Quantitative data underline that attrition is steep at every stage. Industry analyses consistently show that only single-digit percentages of new compounds reach the market (^[4]) (^[24]). This stark reality has driven a dual imperative: to reduce avoidable failures (by better preclinical models and predictive tests) and to make development faster and more patient-centric. The tragic examples of thalidomide, TGN1412, and others serve as stern reminders that preclinical work – however comprehensive – can never guarantee human safety. Each new case of unexpected toxicity prompts scientists and regulators to refine the preclinical toolkit further.

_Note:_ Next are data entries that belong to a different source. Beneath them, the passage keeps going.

-- ==== Sys2Proof/Machine/Tint.lean ====
section
/-! DEFINITION. Tint's arithmetic (R222-R240): exact decoding, rounding to nearest even, saturation, the expand-mode
product, statistics and shift proposals, and the combinations of REDUCE (R219). Values are exact: m * 2^e. -/

namespace Sys2Proof.Machine

/-- A decoded value (R228). -/
inductive Num where
  | nan
  | inf (neg : Bool)
  | fin (neg : Bool) (m : Nat) (e : Int)
  deriving DecidableEq, Repr

/-- Element size in nibbles (R123). -/
def nibsOf (ty : Nat) : Nat :=
  match ty with
  | 0 | 1 => 2 | 2 | 3 => 4 | 4 | 5 => 8 | 6 | 7 => 16
  | 8 | 9 => 4 | 10 => 8 | 11 | 12 => 2 | 13 | 14 => 1 | 15 => 8 | 16 => 16
  | _ => 2

/-- Element width in bits. -/
def widthOf (ty : Nat) : Nat := 4 * nibsOf ty

def isRes (ty : Nat) : Bool := ty == 15 || ty == 16
def isSigned (ty : Nat) : Bool := ty == 1 || ty == 3 || ty == 5 || ty == 7 || ty == 13
def isInt (ty : Nat) : Bool := decide (ty ≤ 7) || ty == 13 || ty == 14
def isFloat (ty : Nat) : Bool := decide (8 ≤ ty) && decide (ty ≤ 12)

/-- Exponent bits, mantissa bits and bias of a float type (R228). -/
def floatFmt (ty : Nat) : Nat × Nat × Nat :=
  match ty with
  | 8 => (5, 10, 15) | 9 => (8, 7, 127) | 10 => (8, 23, 127) | 11 => (4, 3, 7) | _ => (5, 2, 15)

/-- dec(c) of a float code. E4M3 has no infinities and one NaN code per sign; the others follow IEEE 754. -/
def decFloat (ty c : Nat) : Num :=
  let (eb, mb, bias) := floatFmt ty
  let neg := bitOf c (eb + mb)
  let e := bitsOf c (eb + mb - 1) mb
  let m := c % 2 ^ mb
  let top := 2 ^ eb - 1
  if ty == 11 && e == top && m == 7 then .nan
  else if ty != 11 && e == top then (if m = 0 then .inf neg else .nan)
  else if e = 0 then .fin neg m (1 - (bias : Int) - mb)
  else .fin neg (m + 2 ^ mb) ((e : Int) - bias - mb)

/-- dec(c) (R228). -/
def dec (ty c : Nat) : Num :=
  if isFloat ty then decFloat ty c
  else if isSigned ty then
    let v := signedOf (widthOf ty) c
    .fin (decide (v < 0)) v.natAbs 0
  else .fin false (c % 2 ^ widthOf ty) 0

/-- m * 2^e rounded to an integer multiple of 2^q, ties to even: the multiple. -/
def rneAt (m : Nat) (e q : Int) : Nat :=
  if q ≤ e then m * 2 ^ (e - q).toNat
  else
    let k := (q - e).toNat
    let n := m / 2 ^ k
    let r := m % 2 ^ k
    if 2 * r < 2 ^ k then n else if 2 ^ k < 2 * r then n + 1 else n + n % 2

/-- m * 2^e rounded upward to a multiple of 2^q. -/
def ceilAt (m : Nat) (e q : Int) : Nat :=
  if q ≤ e then m * 2 ^ (e - q).toNat else ceilDiv m (2 ^ (q - e).toNat)

/-- The exponent of the last place kept for a value in a format: its precision, or the subnormal step (R230). -/
def quantum (ty m : Nat) (e : Int) : Int :=
  let (_, mb, bias) := floatFmt ty
  max (e + m.log2 - mb) (1 - (bias : Int) - mb)

/-- Compares m1 * 2^e1 with m2 * 2^e2. -/
def ltNum (m1 : Nat) (e1 : Int) (m2 : Nat) (e2 : Int) : Bool :=
  let lo := min e1 e2
  decide (m1 * 2 ^ (e1 - lo).toNat < m2 * 2 ^ (e2 - lo).toNat)

/-- The largest finite value of a type as m * 2^e (R236). -/
def maxFinite (ty : Nat) : Nat × Int :=
  match ty with
  | 8 => (2047, 5) | 9 => (255, 120) | 10 => (2 ^ 24 - 1, 104) | 11 => (7, 6) | 12 => (7, 13)
  | _ => ((if isSigned ty then 2 ^ (widthOf ty - 1) - 1 else 2 ^ widthOf ty - 1), 0)

/-- The code of n * 2^q, n in the format's range and q its quantum. -/
def encFinite (ty : Nat) (neg : Bool) (n : Nat) (q : Int) : Nat :=
  let (eb, mb, bias) := floatFmt ty
  let sign := b2n neg * 2 ^ (eb + mb)
  if n < 2 ^ mb then sign + n
  else
    let n' := if n = 2 ^ (mb + 1) then 2 ^ mb else n
    let q' := if n = 2 ^ (mb + 1) then q + 1 else q
    sign + (q' + bias + mb).toNat * 2 ^ mb + (n' - 2 ^ mb)

/-- The code of the largest finite value with a sign. -/
def encMax (ty : Nat) (neg : Bool) : Nat :=
  let (m, e) := maxFinite ty
  encFinite ty neg (m * 2 ^ (e - quantum ty m e).toNat) (quantum ty m e)

/-- The canonical NaN codes of R231. -/
def canonNan (ty : Nat) : Nat :=
  match ty with
  | 10 => 0x7FC00000 | 8 => 0x7E00 | 9 => 0x7FC0 | 11 => 0x7F | _ => 0x7E

/-- The code of infinity in an IEEE type. -/
def encInf (ty : Nat) (neg : Bool) : Nat :=
  let (eb, mb, _) := floatFmt ty
  b2n neg * 2 ^ (eb + mb) + (2 ^ eb - 1) * 2 ^ mb

/-- Rounds to a float type; `ieee` overflows to infinity, otherwise to the largest finite value. The flag tells an
overflow. -/
def roundTo (ty : Nat) (ieee : Bool) (neg : Bool) (m : Nat) (e : Int) : Nat × Bool :=
  if m = 0 then (encFinite ty neg 0 0, false)
  else
    let q := quantum ty m e
    let n := rneAt m e q
    let (mm, me) := maxFinite ty
    if ltNum mm me n q then ((if ieee then encInf ty neg else encMax ty neg), true)
    else (encFinite ty neg n q, false)

/-- The integer an exact value rounds to, clamped to the type, with the saturation flag (R230-R232). -/
def toInt (ty : Nat) (neg : Bool) (m : Nat) (e : Int) : Nat × Bool :=
  let n := rneAt m e 0
  let y : Int := if neg then -(n : Int) else n
  let w := widthOf ty
  let lo : Int := if isSigned ty then -((2 ^ (w - 1) : Nat) : Int) else 0
  let hi : Int := if isSigned ty then ((2 ^ (w - 1) : Nat) : Int) - 1 else ((2 ^ w : Nat) : Int) - 1
  let z := max lo (min hi y)
  (codeOf w z, decide (z ≠ y))

/-- Encodes an exact value in a destination type (R230, R231): code, saturated, value before rounding. -/
def encode (ty : Nat) (v : Num) : Nat × Bool :=
  match v with
  | .nan => (if isFloat ty then canonNan ty else 0, true)
  | .inf neg =>
    if isFloat ty then (encMax ty neg, true)
    else ((if neg then (if isSigned ty then 2 ^ (widthOf ty - 1) else 0) else (maxFinite ty).1), true)
  | .fin neg m e => if isFloat ty then roundTo ty false neg m e else toInt ty neg m e

/-- dec(x) * 2^d (R230). -/
def scaleBy (v : Num) (d : Int) : Num :=
  match v with
  | .fin neg m e => .fin neg m (e + d)
  | v => v

/-- The decoded scale element S (R229). -/
def decScale (ty c scale2 : Nat) : Num :=
  match ty with
  | 0 =>
    let e := bitsOf c 7 4
    let m := bitsOf c 3 0
    let (um, ue) : Nat × Int := if e = 0 then (m, -10) else (16 + m, (e : Int) - 11)
    match decFloat 10 scale2 with
    | .fin neg sm se => decFloat 10 (roundTo 10 true neg (um * sm) (ue + se)).1
    | v => v
  | 1 => .fin false 1 (signedOf 8 c)
  | _ => dec ty c

/-- One FP32 multiply, nearest even (R233). -/
def mulFp32 (a s : Num) : Num :=
  match a, s with
  | .nan, _ => .nan
  | _, .nan => .nan
  | .inf n, .inf k => .inf (n != k)
  | .inf n, .fin k m _ => if m = 0 then .nan else .inf (n != k)
  | .fin k m _, .inf n => if m = 0 then .nan else .inf (n != k)
  | .fin n m e, .fin k m' e' => decFloat 10 (roundTo 10 true (n != k) (m * m') (e + e')).1

/-- The expand-mode product before the destination shift (R233). -/
def expandVal (ty c : Nat) (sSrc : Int) (scale : Num) : Num := mulFp32 (scaleBy (dec ty c) sSrc) scale

/-! ### Statistics (R236-R238) -/

/-- |v| rounded upward to FP32, at most its largest finite value, as a code (R236). -/
def amaxOf (v : Num) : Option Nat :=
  match v with
  | .nan => none
  | .inf _ => some (encMax 10 false)
  | .fin _ m e =>
    if m = 0 then some 0
    else
      let q := quantum 10 m e
      let n := ceilAt m e q
      let (mm, me) := maxFinite 10
      if ltNum mm me n q then some (encMax 10 false) else some (encFinite 10 false n q)

/-- Saturating counts (R236). -/
def satCount (a b : Nat) : Nat := min (a + b) (2 ^ 32 - 1)

/-- The contribution of one converted element (R236). -/
def statOf (ty : Nat) (v : Num) (sat : Bool) : Stats :=
  let (m, e) := maxFinite ty
  { amax := (amaxOf v).getD 0
    nsat := b2n sat
    nquart := match v with
      | .fin _ vm ve => b2n (ltNum (4 * vm) ve m e)
      | _ => 0
    nelem := 1 }

/-- Merges counts into a record (R237). FP32 codes of values not below zero order as the values do. -/
def mergeStats (a b : Stats) : Stats :=
  { a with amax := max a.amax b.amax, nsat := satCount a.nsat b.nsat, nquart := satCount a.nquart b.nquart
           nelem := satCount a.nelem b.nelem }

/-- Whether a shift is ever applied on a side (R223). -/
def shiftApplies (c : Canvas) : Bool := !isRes c.type && c.cls == 1

/-- The shift of a side (R223). -/
def sideShift (c : Canvas) : Int := if shiftApplies c then c.shift else 0

/-- The end of a step (R238). -/
def endStep (c : Canvas) (s : Stats) : Stats :=
  let (m, e) := maxFinite c.type
  let half : Bool := match decFloat 10 s.amax with
    | .fin _ vm ve => ltNum (2 * vm) ve m e
    | _ => false
  let (prop, below) : Int × Nat :=
    if !shiftApplies c then (0, 0)
    else if c.mSteps = 0 then (0, s.below)
    else if s.nsat > c.satThr then (1, 0)
    else if half then (if s.below + 1 ≥ c.mSteps then (-1, 0) else (0, s.below + 1))
    else (0, 0)
  { s with prop := prop, below := below, amax := 0, nsat := 0, nquart := 0, nelem := 0
           steps := (s.steps + 1) % 2 ^ 32 }

/-- A shift saturated to [-128, 127] (R167). -/
def satShift (v : Int) : Int := max (-128) (min 127 v)

/-- SIGNAL on a canvas shift (R167, R239): SET to a value, or APPLY the proposal. -/
def signalShift (apply : Bool) (value : Nat) (x : Slot) : Slot :=
  let new : Int := if apply then satShift (x.canvas.shift + x.stats.prop) else signedOf 8 value
  let below := if new = x.canvas.shift then x.stats.below else 0
  { x with canvas := { x.canvas with shift := new }
           stats := { x.stats with below := below, prop := if apply then 0 else x.stats.prop } }

/-! ### The combinations of REDUCE (R219) -/

/-- IEEE 754 binary32 addition, nearest even; a NaN result is 0x7FC0_0000. -/
def addFp32 (a c : Nat) : Nat :=
  match decFloat 10 a, decFloat 10 c with
  | .nan, _ => 0x7FC00000
  | _, .nan => 0x7FC00000
  | .inf n, .inf k => if n == k then encInf 10 n else 0x7FC00000
  | .inf n, _ => encInf 10 n
  | _, .inf k => encInf 10 k
  | .fin n m e, .fin k m' e' =>
    let lo := min e e'
    let x : Int := (if n then -1 else 1) * ((m * 2 ^ (e - lo).toNat : Nat) : Int)
    let y : Int := (if k then -1 else 1) * ((m' * 2 ^ (e' - lo).toNat : Nat) : Int)
    let s := x + y
    if s = 0 then encFinite 10 (n && k) 0 0
    else (roundTo 10 true (decide (s < 0)) s.natAbs lo).1

/-- A rank that orders the codes of a type as R219 orders its values: -0 below +0. -/
def orderKey (ty c : Nat) : Int :=
  if isSigned ty then signedOf (widthOf ty) c
  else if isFloat ty then
    let w := widthOf ty
    if bitOf c (w - 1) then -((c % 2 ^ (w - 1) : Nat) : Int) - 1 else (c : Int)
  else (c : Int)

def isNanCode (ty c : Nat) : Bool := isFloat ty && decFloat ty c == .nan

/-- The larger or smaller value; a NaN loses to any number, two NaNs give the canonical NaN (R219). -/
def pick (max : Bool) (ty a c : Nat) : Nat :=
  if isNanCode ty a && isNanCode ty c then canonNan ty
  else if isNanCode ty a then c
  else if isNanCode ty c then a
  else if max == decide (orderKey ty a ≤ orderKey ty c) then c else a

/-- The combined element of a REDUCE mode: 0 ADD_MOD, 1 ADD_FP32, 2 ADD_BF16, 3 MAX, 4 MIN (R150, R219). -/
def combine (mode ty d x q : Nat) : Nat :=
  match mode with
  | 0 => (d + x) % q
  | 1 => addFp32 d x
  | 2 => addFp32 d (x * 65536)
  | 3 => pick true ty d x
  | _ => pick false ty d x

end Sys2Proof.Machine
end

Looking ahead, the frontier lies in closing the preclinical-clinical gap. This may mean more human-centric models (e.g. organs-on-chips, advanced computer simulations) and adaptive regulatory approaches. It also means stronger integration of translational science: for instance, using genomic insights to pick better drug targets, or using real-world data to augment evidence. As personalized medicine matures, one might see “n-of-1” trials where preclinical biopsies or organoids from the patient are tested before treatment.

Ultimately, while clinical trials in humans are the definitive test, they rest on the foundation of preclinical research. Ensuring that foundation is solid – through rigorous science, transparency of data, ethical care for animals and people, and innovative tools – will shape the future landscape of medicine. The journey before human involvement is complex, highly regulated, and ever-evolving. Its mastery is essential if the transition from laboratory promise to patient benefit is to be smooth, efficient, and safe (^[2]) (^[24]).